Process optimization of double-pulsed GMAW using the Taguchi method for enhanced tensile strength
Emre Yeniyıl, Hasan Yıldız, Aydın Ülker, Devrim Erbaytan, Sami Sayer
Abstract
• Low-carbon steel plates were successfully welded using the DP-GMAW technique. • Tests were conducted on two specimen groups: smooth and reinforcement. Reinforcement specimens exhibited up to 15 % higher tensile strength. • The parameters wire feed speed, pulse current, and frequency were optimized using the Taguchi method. • For the smooth specimens, the optimal parameters were 6.0 m/min wire feed speed, -3 % pulse current, and 3 Hz frequency, while for the reinforcement specimens they were 6.8 m/min, −3 %, and 1 Hz. • Wire feed speed had the highest effect on tensile strength, with contribution ratios of 90.85 % for smooth and 91.73 % for reinforcement specimens. • Verification tests confirmed the effectiveness of the optimization, indicating that the Taguchi method improves efficiency by reducing time and resource usage in the DP-GMAW process.
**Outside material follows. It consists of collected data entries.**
-- ==== Sys2Proof/Machine/Collective.lean ====
section
/-! DEFINITION. The collective engines (R248): COPY entries, and collectives over peer ports (R414 to R416). -/

set_option Elab.async false

namespace Sys2Proof.Machine

open Sys2Proof

/-- Violations, halts and faults of a channel end its entry; a wait leaves everything as it was. -/
inductive ChanRes (α : Type) where
  | ok (v : α)
  | wait
  | ends (status : Nat) (detail : Nat)
  deriving DecidableEq, Repr

/-- DETAIL of VIOLATION (R255). -/
def violDetail (kind addr : Nat) : Nat := kind * 2 ^ 62 + addr % 2 ^ 57

/-- Entries that run on the channels of a half. -/
def State.channelsUsed (s : State) (half : Nat) : Nat :=
  (s.ledger.entries.filter fun e => e.status == .running && (match e.chan with
    | some c => c.half == half
    | none => false)).length

/-- The half whose channel an entry takes: the less loaded one, H0 on a tie; none where both are full (R248). -/
def State.channelHalf (s : State) : Option Nat :=
  let a := s.channelsUsed 0
  let b := s.channelsUsed 1
  if a ≤ b then (if a < 4 then some 0 else none) else (if b < 4 then some 1 else none)

/-- An entry takes a channel and runs in the present step. -/
def State.startChannel (s : State) (seq : Nat) (c : Channel) : State :=
  s.adjEntry seq fun e => { e with status := .running, ran := true, step := s.det.step, chan := some c }

/-- A channel with nothing in it. -/
def Channel.fresh (half : Nat) (coll : Bool) (l : Launch) : Channel :=
  { half := half, coll := coll, launch := l, words := [], ranks := [], pos := 0, acc := [], got := [], wait := false }

/-! ### Device and host sectors -/

/-- A sector of device memory read by an engine under a consumer class (R293): DMA 2, COLLECTIVE 3. -/
def State.engineRead (s : State) (agent cls consumer sn : Nat) : State × ChanRes SectorVal :=
  match s.violationKind (sn * 32) false with
  | some k => (s.violation (sn * 32) agent k, .ends stViolation (violDetail k (sn * 32)))
  | none =>
    match s.bankRead sn cls agent with
    | (s, none) => (s, .wait)
    | (s, some v) =>
      match v.mark with
      | some c =>
        if s.haltOn consumer then (s.poisonHalted agent (some (0, sn * 32)) 0 consumer c, .ends stChannelHalt (sn * 32 % 2 ^ 57))
        else (s, .ok v)
      | none => (s, .ok v)

/-- Sectors read one after the other. -/
def State.engineReads (agent cls consumer : Nat) : Nat → Nat → State → State × ChanRes (List SectorVal)
  | 0, _, s => (s, .ok [])
  | n + 1, sn, s =>
    match s.engineRead agent cls consumer sn with
    | (s, .ok v) =>
      match State.engineReads agent cls consumer n (sn + 1) s with
      | (s, .ok l) => (s, .ok (v :: l))
      | r => r
    | (s, .wait) => (s, .wait)
    | (s, .ends a b) => (s, .ends a b)

/-- Bytes of a sector of device memory written by an engine, and the L1 copies of every tile updated (R146, R168). -/
def State.engineWrite (s : State) (agent cls sn : Nat) (bs : Bytes) (mark : Option PoisonClass) : State × ChanRes Unit :=
  match s.violationKind (sn * 32) true with
  | some k => (s.violation (sn * 32) agent k, .ends stViolation (violDetail k (sn * 32)))
  | none =>
    match s.bankStore sn 0 bs mark cls with
    | (s, false) => (s, .wait)
    | (s, true) =>
      ({ s with tiles := NMap.mapVals s.tiles fun _ t => t.l1Update sn fun old => storedSector old 0 bs mark }, .ok ())

/-- Sector pieces written one after the other. -/
def State.engineWrites (agent cls : Nat) : List (Nat × Bytes × Option PoisonClass) → State → State × ChanRes Unit
  | [], s => (s, .ok ())
  | (sn, bs, m) :: l, s =>
    match s.engineWrite agent cls sn bs m with
    | (s, .ok _) => State.engineWrites agent cls l s
    | r => r

/-! ### COPY (R248, R293, R294) -/

/-- Fields of a COPY entry. -/
def Entry.srcHost (e : Entry) : Bool := (e.word 3).getLsbD 63
def Entry.dstHost (e : Entry) : Bool := (e.word 4).getLsbD 63
def Entry.copySrc (e : Entry) : Nat := fld (e.word 3) 56 0
def Entry.copyDst (e : Entry) : Nat := fld (e.word 4) 56 0
def Entry.copyLen (e : Entry) : Nat := fld (e.word 5) 39 0

/-- A sector of host memory written; poison bites: all ones with the poison indication (R294). The first address bitten. -/
def State.hostWriteSector (s : State) (agent addr : Nat) (v : SectorVal) : State × Option Nat :=
  match v.mark with
  | none => ({ s with mem := { s.mem with host := s.mem.host.setSector (addr / 32) v } }, none)
  | some c =>
    let s := (s.bump Obj.poisonBiteTotal 1).log 0x4021 sevError agent (some (2, addr)) c.code
    ({ s with mem := { s.mem with host := s.mem.host.setSector (addr / 32) { data := BitVec.allOnes 256, mark := some c } } }, some addr)

/-- What meets a copy besides its data: the sector whose host access returns a CXL error, and an error of a staging unit at a sector. -/
structure CopyHits where
  host  : Option Nat
  stage : Nat × ErrHit
  deriving DecidableEq, Repr

/-- A sector that passes a staging unit, where an error may meet it: an uncorrectable one marks it MEM (R287, R290). -/
def State.staged (s : State) (half : Nat) (addr : LogAddr) (hit : Nat × ErrHit) (i : Nat) (v : SectorVal) : State × SectorVal :=
  if hit.1 ≠ i then (s, v)
  else
    (s.canvasError half (collAgent half) addr (2 ^ 53 + (addr.map (·.2)).getD 0 / 32) true hit.2,
      if errBad hit.2 then { v with mark := some .mem } else v)

/-- A sector of host memory read by a copy: data with the poison indication takes MEM (R290). -/
def State.hostSector (s : State) (src : Nat) : SectorVal :=
  let v := s.mem.host.sector (src / 32)
  { v with mark := v.mark.map fun _ => PoisonClass.mem }

/-- The sectors of a copy moved in ascending order; `bit` is the first host address that poison has bitten. -/
def State.copySectors (e : Entry) (half : Nat) (hits : CopyHits) :
    Nat → Nat → Option Nat → State → State × ChanRes (Option Nat)
  | 0, _, bit, s => (s, .ok bit)
  | n + 1, i, bit, s =>
    let src := e.copySrc + 32 * i
    let dst := e.copyDst + 32 * i
    let agent := collAgent half
    let addr : LogAddr := some (if e.srcHost then 2 else 0, src)
    if hits.host = some i && (e.srcHost || e.dstHost) then (s, .ends stHostAccess (if e.srcHost then src else dst)) else
    let got : State × ChanRes SectorVal :=
      if e.srcHost then (s, .ok (s.hostSector src)) else s.engineRead agent mHost 2 (src / 32)
    match got with
    | (s, .wait) => (s, .wait)
    | (s, .ends a b) => (s, .ends a b)
    | (s, .ok v0) =>
      let p := s.staged half addr hits.stage i v0
      let s := p.1
      let v := p.2
      match (if s.haltOn 2 then v.mark else none) with
      | some c => (s.poisonHalted agent addr 0 2 c, .ends stChannelHalt (src % 2 ^ 57))
      | none =>
      if e.dstHost then
        let r := s.hostWriteSector agent dst v
        State.copySectors e half hits n (i + 1) (if bit.isSome then bit else r.2) r.1
      else
        match s.engineWrite agent mHost (dst / 32) (sectorBytes v.data) v.mark with
        | (s, .ok _) => State.copySectors e half hits n (i + 1) bit s
        | (s, .wait) => (s, .wait)
        | (s, .ends a b) => (s, .ends a b)

/-- A copy on its channel performed; where a bank must wait, nothing is done yet. -/
def State.runCopy (s0 : State) (e : Entry) (half : Nat) (hits : CopyHits) : State :=
  match State.copySectors e half hits (e.copyLen / 32) 0 none s0 with
  | (s, .wait) => s0.keepDefer s
  | (s, .ends st d) => (s.finish e.seq st 0 d).retry
  | (s, .ok none) => (s.finish e.seq stOk 0 0).retry
  | (s, .ok (some a)) =>
    ((s.logFault 0x20 (collAgent half) (some (2, a)) 0 none 0).finish e.seq stFault 0 (0x20 * 2 ^ 56 + a % 2 ^ 56)).retry

/-- Does a copy touch host memory while the host link is down? -/
def State.copyBlocked (s : State) (e : Entry) : Bool := (e.srcHost || e.dstHost) && s.iface.hostLink != 2

/-- A COPY entry takes a channel and runs, or waits for the host link; a copy that waited runs once the link is back. `host` is the sector
whose host access returns a CXL error (R255), `stage` an error of a staging unit. -/
def copyDispatch (seq : Nat) (host : Option Nat) (stage : Nat × ErrHit) (s : State) : State :=
  let hits : CopyHits := { host := host, stage := stage }
  match s.entry seq with
  | none => s
  | some e =>
    if e.kind != .copy then s else
    match e.status, e.chan with
    | .running, some c => if c.wait && !s.copyBlocked e then s.runCopy e c.half hits else s
    | .waiting, _ =>
      if !s.ready e then s else
      match s.channelHalf with
      | none => s
      | some h =>
        let c := { Channel.fresh h false (s.launchOf 0) with wait := true }
        let s := s.startChannel seq c
        if s.copyBlocked e then s else s.runCopy e h hits
    | _, _ => s

/-- The copies that waited for the host link run. -/
def State.resumeCopies (s : State) : State :=
  s.ledger.entries.foldl (fun (t : State) e => if e.kind = .copy && e.status == .running then copyDispatch e.seq none (0, .none) t else t) s

/-- A COPY access to host memory has waited 1 s on a down host link: the entry completes HOST_ACCESS (R404, R255). -/
def copyHostAccessWaitExpiry (seq : Nat) (s : State) : State :=
  match s.entry seq with
  | none => s
  | some e =>
    match e.status, e.chan with
    | .running, some c =>
      if c.wait && !c.coll && s.copyBlocked e then
        s.finish seq stHostAccess 0 (if e.srcHost then e.copySrc else e.copyDst)
      else s
    | _, _ => s

/-! ### Collective requests (R414, R416) -/

/-- The format an operation of R186 implies: FP32, BF16 or INT32. -/
def ropFormat (rop : Nat) : Nat := if rop = 1 || rop = 5 || rop = 6 then 1 else if rop = 2 || rop = 7 || rop = 8 then 0xB else 0

/-- The conversion descriptor of a request. -/
def Channel.cdesc (c : Channel) : CDesc := cdescOf (c.words.drop 8)

/-- Does a request meet the field rules of R414? Its device addresses fit their 57 bits by the reserved bits.
(DEDUCED, notes/assumptions/80.md). -/
def Channel.formOk (c : Channel) : Bool :=
  let d := c.cdesc
  let conv := cdescRsvOk (c.words.drop 8) && d.dstFmt == 0 && d.grain == 0 && !d.rnd && d.zpm == 0 && d.ovf == 0 &&
    d.srcFmt == ropFormat c.rop && d.dst.dev && d.dst.addr % 32 == 0 && d.srcStride != 0 && d.dstStride != 0 &&
    d.rows != 0 && d.rowLen != 0 && (!d.hist || (d.histAddr.dev && d.histAddr.addr % 128 == 0)) &&
    (c.launch.grain != 3 || (if d.dir then d.rows else d.rowLen) % 32 == 0)
  decide (c.cop ≤ 5) && fld (c.w 0) 54 0 == 0 && (if c.reduces then decide (c.rop ≤ 8) else c.rop == 0) &&
    fld (c.w 1) 15 0 == 0 && c.nranks != 0 && decide (c.rank < c.nranks) &&
    (if 3 ≤ c.cop then decide (c.root < c.nranks) else c.root == 0) &&
    fld (c.w 2) 63 57 == 0 && fld (c.w 3) 63 57 == 0 && c.src % 128 == 0 && c.dst % 128 == 0 &&
    fld (c.w 4) 63 40 == 0 && fld (c.w 4) 39 0 % 128 == 0 &&
    fld (c.w 5) 63 57 == 0 && fld (c.w 5) 56 0 % 64 == 0 && (c.w 7) == 0 &&
    (if c.cvt then conv else (c.words.drop 8).all fun w => w == 0)

/-- The rank table's entries from its bytes; is a reserved bit of one of them set? -/
def rankEntry (w : W64) : Nat × Nat := (fld w 63 48, fld w 47 30)
def rankTabOk (ws : List W64) : Bool := ws.all fun w => fld w 29 0 == 0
Double pulsed gas metal arc welding (DP-GMAW) creates a homogeneous molten pool with stable metal transfer characteristics. This process results in lower heat input while enhancing joint quality. To ensure the desired weld quality, process parameters must be optimized in accordance with the specific requirements of the application. In this study, low-carbon steel plates were joined using the DP-GMAW method. The optimization was performed using the Taguchi method, one of the design of experiments (DoE) techniques. Wire feed speed, pulse current, and frequency were selected as input variables. Tensile tests were carried out to evaluate mechanical performance and to investigate the influence of excessive weld metal. Accordingly, specimens were grouped as smooth and reinforcement specimens and tested under different parameter combinations. The contribution of each parameter was evaluated through analysis of variance (ANOVA), and the model's predictions were validated by experimental tests. According to the results, the optimum parameters for smooth specimens were a wire feed speed of 6.0 m/min, a pulse current of -3 %, and a frequency of 3 Hz, while those for reinforcement specimens were 6.8 m/min, -3 %, and 1 Hz. ANOVA results indicated that wire feed speed had the most significant effect on tensile strength among the parameters evaluated. The study demonstrated that the optimization of DP-GMAW process parameters using the Taguchi method led to reduced time and resource consumption and improved process efficiency.